Predators detect and locate their prey via sensory signals like sight, smell, sound and touch, as well a few uncommon ones.
Predatory animals use different senses like sight, smell, hearing for catching their prey and later feasting on it. But, there are other senses too which predators use for tracking their prey.
Image Source : Mark Mannetti [CC BY-SA 3.0 (https://creativecommons.org/licenses/by-sa/3.0)]
A category of venomous snakes known as pit vipers (Crotaline) are not named because they inhabit pits. They are known for their heat sensing pits near their nose for detecting warmth emitted by warm blooded prey. This hunting technique becomes useful when these snakes hunt in dark. So, no bird or mammal prey will get away when they are close to these hungry serpents.
Image source : Air wolfhound from Hertfordshire, UK [CC BY-SA 2.0 (https://creativecommons.org/licenses/by-sa/2.0)]
We used to read stories and we know that foxes are cunning creatures. In real life, they are cunning mainly because of their hunting strategy. Red foxes(Vulpes Vulpes), a common species of fox, is a brilliant hunter of small animals which are under snow or long grass. As scientists were baffled by its behavior, they believe that these foxes might be making use of a magnetic field. When these creatures track a prey which is underneath thick snow, the fox aligns itself with the Earth’s magnetic field i.e. along the axis of the North East direction. It knows exactly where its meal is. Then, it cunningly dives into the snow emerging with a prey in its mouth.

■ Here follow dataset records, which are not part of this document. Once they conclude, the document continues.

-- ==== Sys2Proof/Machine/Start.lean ====
section
/-!
DEFINITION. CHIP_START: the start-up steps 1 to 7 of Table PWR.5; steps 8 to 10 are the first numbered boundary's (R568, R569).
-/
namespace Sys2Proof.Machine

/-- A fault whose handling is part of the start-up step that raises it: its level completes with the step (R85, R193). -/
def raiseHandled (s : State) (e : EvReq) : State :=
  let k := defaultDomain e.id
  let s1 := raise s e
  if running s1 then setDom s1 k (levelComplete (dom s1 k) (nowTick s1)) else s1

/-! ### Step 1: the clock and the copies of the backup domain (R39, R60, Table CYC.2) -/

/-- The run begins at t0 (R568). -/
def beginRun (s : State) : State :=
  { s with pwr := { s.pwr with inReset := false, started := true, committing := false, refStopped := false, resumed := false, t0 := nowTick s } }

/-- Copies of committed objects in the backup domain (R60). -/
def loadCopies (s : State) : State :=
  setBkd s fun b => { b with
    curve := cfgBytes s (objCode objComp 0) 0 56, calendar := cfgBytes s (objCode objCalendar 0) 0 16
    nominal60 := cfg s (objCode objClock 0) 5 1 == 1 }

/-- The clock starts in COAST_NOM, with its event (Table CYC.2). -/
def startClock (s : State) : State :=
  raise { s with clk := { state := .coastNom, freq := nominalFreq s, lockedFreq := nominalFreq s } } { id := 0x080 }

/-- LEGAL_HALT (R234): it stands until a POR or RESET_N. -/
def romCheck (s : State) (good : Bool) : State :=
  { s with lgl := { s.lgl with halt := !good || (s.lgl.halt && !([1, 2, 4] : List Nat).contains s.pwr.last.cause) } }

/-! ### Step 5: the key store (R332, R349) -/

/-- A slot record whose programming a reset cut short is the current one when it reads good (R332). -/
def settleWrite (s : State) (good : Bool) : State :=
  let s1 := { s with key := { s.key with writes := [] } }
  match s.key.writes with
  | w :: _ => if good then installRecord s1 w.slot w.record else s1
  | [] => s1

/-- A slot whose records all fail is empty, and counts in LOAD_FAIL (R349, Table REG.8). -/
def loseSlot (s : State) (k : Nat) : State :=
  let s1 := setKeySlot s k {}
  raise { s1 with key := { s1.key with loadFail := s1.key.loadFail + 1 } } { id := 0x604, src := k, tenant := slotOwner s k, data := Config.eventData 0x604 [(k : Nat)] }

/-- The counters of every generation that signs or transmits (R343, R347). -/
def restartCounters (s : State) : State :=
  (span 0 512).foldl (fun a k =>
    if !(keySlot a k).valid then a
    else if signKind k then ctrRestart a k
    else if slotKind k = some 9 then ctrRestart a (512 + k) else a) s

/-- The key store's start (R349). -/
def startKeys (s : State) (obs : StartObs) : State :=
  let s1 := restartCounters (obs.keysLost.foldl loseSlot (settleWrite s obs.cutRecord))
  if obs.entropyGood then drbgStart s1
  else raise { s1 with key := { s1.key with drbg := false, retryAt := nowTick s1 + ticksPerSecond } } { id := 0x603 }

/-! ### Step 7: the legal partition (R43, R85, R193, R245, R249) -/

/-- The run number and the START entry come before any other entry of the run (R249). -/
def startRun (s : State) : State :=
  let s1 := stepLadder s (ladderKey 0 runLid)
  legalLog s1 0x01 0 0xFFFF (le 4 (runNumber s1) ++ le 1 s1.pwr.last.cause)

/-- A block of retention SRAM is valid (R85). -/
def retOk (s : State) (obs : StartObs) (b : Nat) : Bool := s.bkd.ret.valid && !obs.retBad.contains 0 && !obs.retBad.contains b

/-- The valid anchor slot: the newer of the two good ones (R43). -/
def pickAnchor (s : State) (obs : StartObs) : Option Anchor :=
  let r := s.bkd.ret
  let a := retOk s obs 1 && r.anchorA.good
  let b := retOk s obs 2 && r.anchorB.good
  if a && b then
    let d := (r.anchorA.seq + 4294967296 - r.anchorB.seq) % 4294967296
    some (if 1 ≤ d ∧ d ≤ 2147483647 then r.anchorA else r.anchorB)
  else if a then some r.anchorA else if b then some r.anchorB else none

/-- The residuals of an MP in retention are valid: the block, and every value below the commit quantum (R85). -/
def resOk (s : State) (obs : StartObs) (m : Nat) : Bool := retOk s obs (16 + m) && (residuals s m).all fun v => decide (v < commitQuantum)

/-- The image of the run that has ended counts (R373, R575). -/
def imageOf (s : State) (obs : StartObs) (run : Nat) : Option ResImage :=
  match s.cis.image with
  | some i => if obs.journalGood && i.run == run then some i else none
  | none => none

/-- RES of a register from the image (R373). -/
def imageRes (s : State) (obs : StartObs) (img : Option ResImage) (m x : Nat) : Option Nat :=
  img.bind fun i => (tfind i.pages m).bind fun p =>
    if !obs.pagesBad.contains m && nth 0 p.nlo x == ladderValue s (ladderKey 0 (regLid m x)) % 65536 then some (nth 0 p.res x) else none

/-- Restore the registers of one MP (R193): N stands in the ladders, RES comes from retention, the image, or is 0. -/
def restoreMp (s : State) (obs : StartObs) (img : Option ResImage) (m : Nat) : State :=
  let s1 := setMp s m { mpOf s m with restored := true }
  if resOk s obs m then
    if s.pwr.last.cause = 1 ∧ img.isNone then
      (span 0 28).foldl (fun a x => legalLog a 0x09 0 m (le 1 x)) (setMp s1 m { mpOf s1 m with unclean := true })
    else s1
  else
    let found := (span 0 28).map (imageRes s obs img m)
    let s2 := setResiduals s1 m (found.map fun o => o.getD 0)
    let mask := nsum ((span 0 28).map fun x => flag (nth none found x).isNone x)
    if mask = 0 then s2
    else raiseHandled (legalLog (setMp s2 m { mpOf s2 m with resLost := true }) 0x0A 0 m (le 4 mask))
      { id := 0x304, src := m, data := Config.eventData 0x304 [(m : Nat), (mask : Nat)] }

/-- EV_BKD_RET_INVALID for each invalid block (R85). -/
def retEvents (s : State) (obs : StartObs) (anchor : Option Anchor) : State :=
  let blocks := (if s.bkd.ret.valid && !obs.retBad.contains 0 then [] else [0]) ++ (if anchor.isNone then [1] else []) ++
    (if retOk s obs 3 then [] else [3]) ++ ((span 0 8).filter fun b => !retOk s obs (4 + b)).map (4 + ·) ++
    ((span 0 257).filter fun m => !resOk s obs m).map (16 + ·)
  blocks.foldl (fun a b => raiseHandled a { id := 0x107, data := Config.eventData 0x107 [(b : Nat)] }) s

/-- The keypad at a start (R85, R288): an invalid record locks it for 10 minutes; a long downtime clears the entries. -/
def restartKeypad (s : State) (ok : Bool) (anchor : Option Anchor) : State :=
  if !ok then
    tamper (raise { setLock s (nowSec s + 600) [0, 0, 0, 0] with crd := { s.crd with lockSaid := true } } { id := 0x485, data := Config.eventData 0x485 [1] })
      tamperDevice 9
  else
    let long := anchor.elim false fun a => decide (secs 600 < nowTick s - a.ticks)
    let s1 := if long then setLock s s.bkd.ret.lockUntil [0, 0, 0, 0] else s
    { s1 with crd := { s1.crd with lockSaid := s.bkd.ret.lockUntil != 0 } }

/-- A valid header, and blocks without what was invalid (R85). -/
def rewriteRetention (s : State) (obs : StartObs) : State :=
  let r := s.bkd.ret
  setBkd s fun b => { b with ret := { r with
    valid := true
    anchorA := if retOk s obs 1 then r.anchorA else {}
    anchorB := if retOk s obs 2 then r.anchorB else {}
    duty := r.duty.filter fun p => retOk s obs (4 + p.1) } }

/-- The seal at a start (R244, R245): after a BKD reset a sealed hub is unwatched, or broken when SEAL_BRK reads open. -/
def restartSeal (s : State) (anchor : Option Anchor) : State :=
  if s.pwr.last.cause = 2 ∧ s.lgl.state = .sealed then
    if s.lgl.brkOpen then breakProcess (setBkd s fun b => { b with breakLatch := some 0 })
    else
      let s1 := legalLog s 0x04 0 0xFFFF (le 6 (anchor.elim 0 fun a => a.ticks))
      tamper { s1 with lgl := { s1.lgl with unwatched := true } } tamperDevice 1
  else breakProcess s

/-- The four journal blocks are erased once the registers are restored (R374). -/
def eraseJournal (s : State) : State :=
  (span 34 4).foldl (fun a l => queueErase a (physOf a 0 l) 0 l) { s with cis := { s.cis with image := none } }

/-- EV_PWR_COMMIT and EV_PWR_REFCLK of the run that has ended, and EV_PWR_HOLDUP_SHORT (R575, Table PWR.8). -/
def reportCommit (s : State) (img : Option ResImage) (run : Nat) : State :=
  let l := s.pwr.last
  let s1 := match l.commit with
    | some c => raise s { id := 0x002, data := le 1 c.1 ++ le 2 (min 65535 c.2.1) ++ le 6 c.2.2 }
    | none => s
  let s2 := if l.cause = 0x0A then raise s1 { id := 0x004, data := le 4 (min 4294967295 l.refUs) } else s1
  let s3 := if l.cause = 5 ∧ l.step4Due ∧ img.isNone then
      raise s2 { id := 0x005, data := le 4 run ++ le 6 (l.commit.elim l.tick fun c => c.2.2) }
    else s2
  { s3 with pwr := { s3.pwr with last := { s3.pwr.last with commit := none, refUs := 0 } } }

/-- Causes of OSF and switch-overs that came while the hub was down (R63, R76). -/
def reportBackup (s : State) : State :=
  let b := s.bkd
  let s1 := ([0, 1, 2].filter fun c => bit b.causes c && !bit b.causesShut c).foldl
    (fun a c => tamper (raiseHandled a { id := 0x101, data := Config.eventData 0x101 [(c : Nat)] }) tamperDevice 6) s
  let s2 := if b.swCount = b.countShut then s1
    else raise s1 { id := 0x100, data := Config.eventData 0x100 [(b.swCount : Nat), ((b.swCount - b.countShut : Nat) : Int)] }
  setBkd s2 fun x => { x with causesShut := x.causes, countShut := x.swCount }

/-- A withheld run of every present MP begins at the last anchored boundary (R196, R198). -/
def bootRuns (s : State) (anchor : Option Anchor) : State :=
  match anchor with
  | none => s
  | some a => (presentMps s).foldl (fun b m => setMp b m { mpOf b m with
      held := (mpOf b m).held ++ [{ start := mkStamp a.cycle 0, ticks := a.ticks, frame := 0, boot := true }] }) s

/-- Step 7 (Table PWR.5). -/
def legalStart (s : State) (obs : StartObs) : State :=
  let run := runNumber s
  let img := imageOf s obs run
  let anchor := pickAnchor s obs
  let s1 := retEvents (reportBackup (reportCommit (startRun s) img run)) obs anchor
  let s2 := resolveImages (calCheck (restartSeal s1 anchor)) (anchor.map (·.cycle))
  let s3 := (presentMps s2).foldl (fun a m => restoreMp a obs img m) (loadCopies s2)
  let s4 := eraseJournal (rewriteRetention (restartKeypad s3 (retOk s obs 3) anchor) obs)
  let s5 := bootRuns (pinsCommit s4) anchor
  { s5 with clk := { s5.clk with anchor := anchor.map fun a => (a.cycle, a.ticks), numbering := !s5.lgl.halt } }

/-- CHIP_START (R568): at t0, with no cause of reset standing, start-up runs to step 7; metering resumes at the next boundary. -/
def execChipStart (obs : StartObs) (s : State) : Out :=
  .next (
    let held := s.pwr.pfHold || s.pwr.resetNLow || s.pwr.railBad || s.bkd.pwronLow
    if s.pwr.started || held then s
    else
      let s1 := startClock (loadCopies (beginRun s))
      let s2 := uartLine (romCheck (uartLine s1 1 true) obs.romGood) 2 obs.romGood
      let s3 := uartLine (if s2.lgl.halt then s2 else trainRing s2 obs.train) 3 true
      let s4 := uartLine (archiveStart s3 obs.flash) 4 obs.flash.lost.isEmpty
      let s5 := uartLine (startKeys s4 obs) 5 (obs.entropyGood && obs.keysLost.isEmpty)
      let s6 := uartLine (cascadeStart (radioStart s5 ((span 0 8).filter fun b => !retOk s obs (4 + b)))) 6 true
      let s7 := legalStart s6 obs
      settle (uartLine { s7 with
        hif := { s7.hif with lastDoorbell := nowTick s }
        pqe := { s7.pqe with lastAuto := nowTick s } } 7 s7.lgl.checks))

end Sys2Proof.Machine
end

Image source : Olga Ernst [CC BY-SA 4.0 (https://creativecommons.org/licenses/by-sa/4.0)]
We often wonder how sharks track their prey underwater. The answer lies in the cells of their noses which contain electro receptors which collect the signals emitted by its prey. When an animal like fish or seal contracts, electricity waves are produced underwater. These waves are detected by the cells in shark’s nose. It’s meal time.
Image source : dizfunkshinal [CC BY 2.0 (https://creativecommons.org/licenses/by/2.0)]
The best known predatory sense for some creatures is by their own vocalizations. They use this procedure known as echo-location, i.e. locating objects using sound. Bats are one of the best known animals for using this procedure. Their stapedius (middle ear muscle) separates the three bones in middle ear avoiding the animal to be temporary deafened by the intensity of their own calls which can be as loud as around 120 db. Toothed whales (odontocetes) which also include dolphins, are the other animals known for using this technique.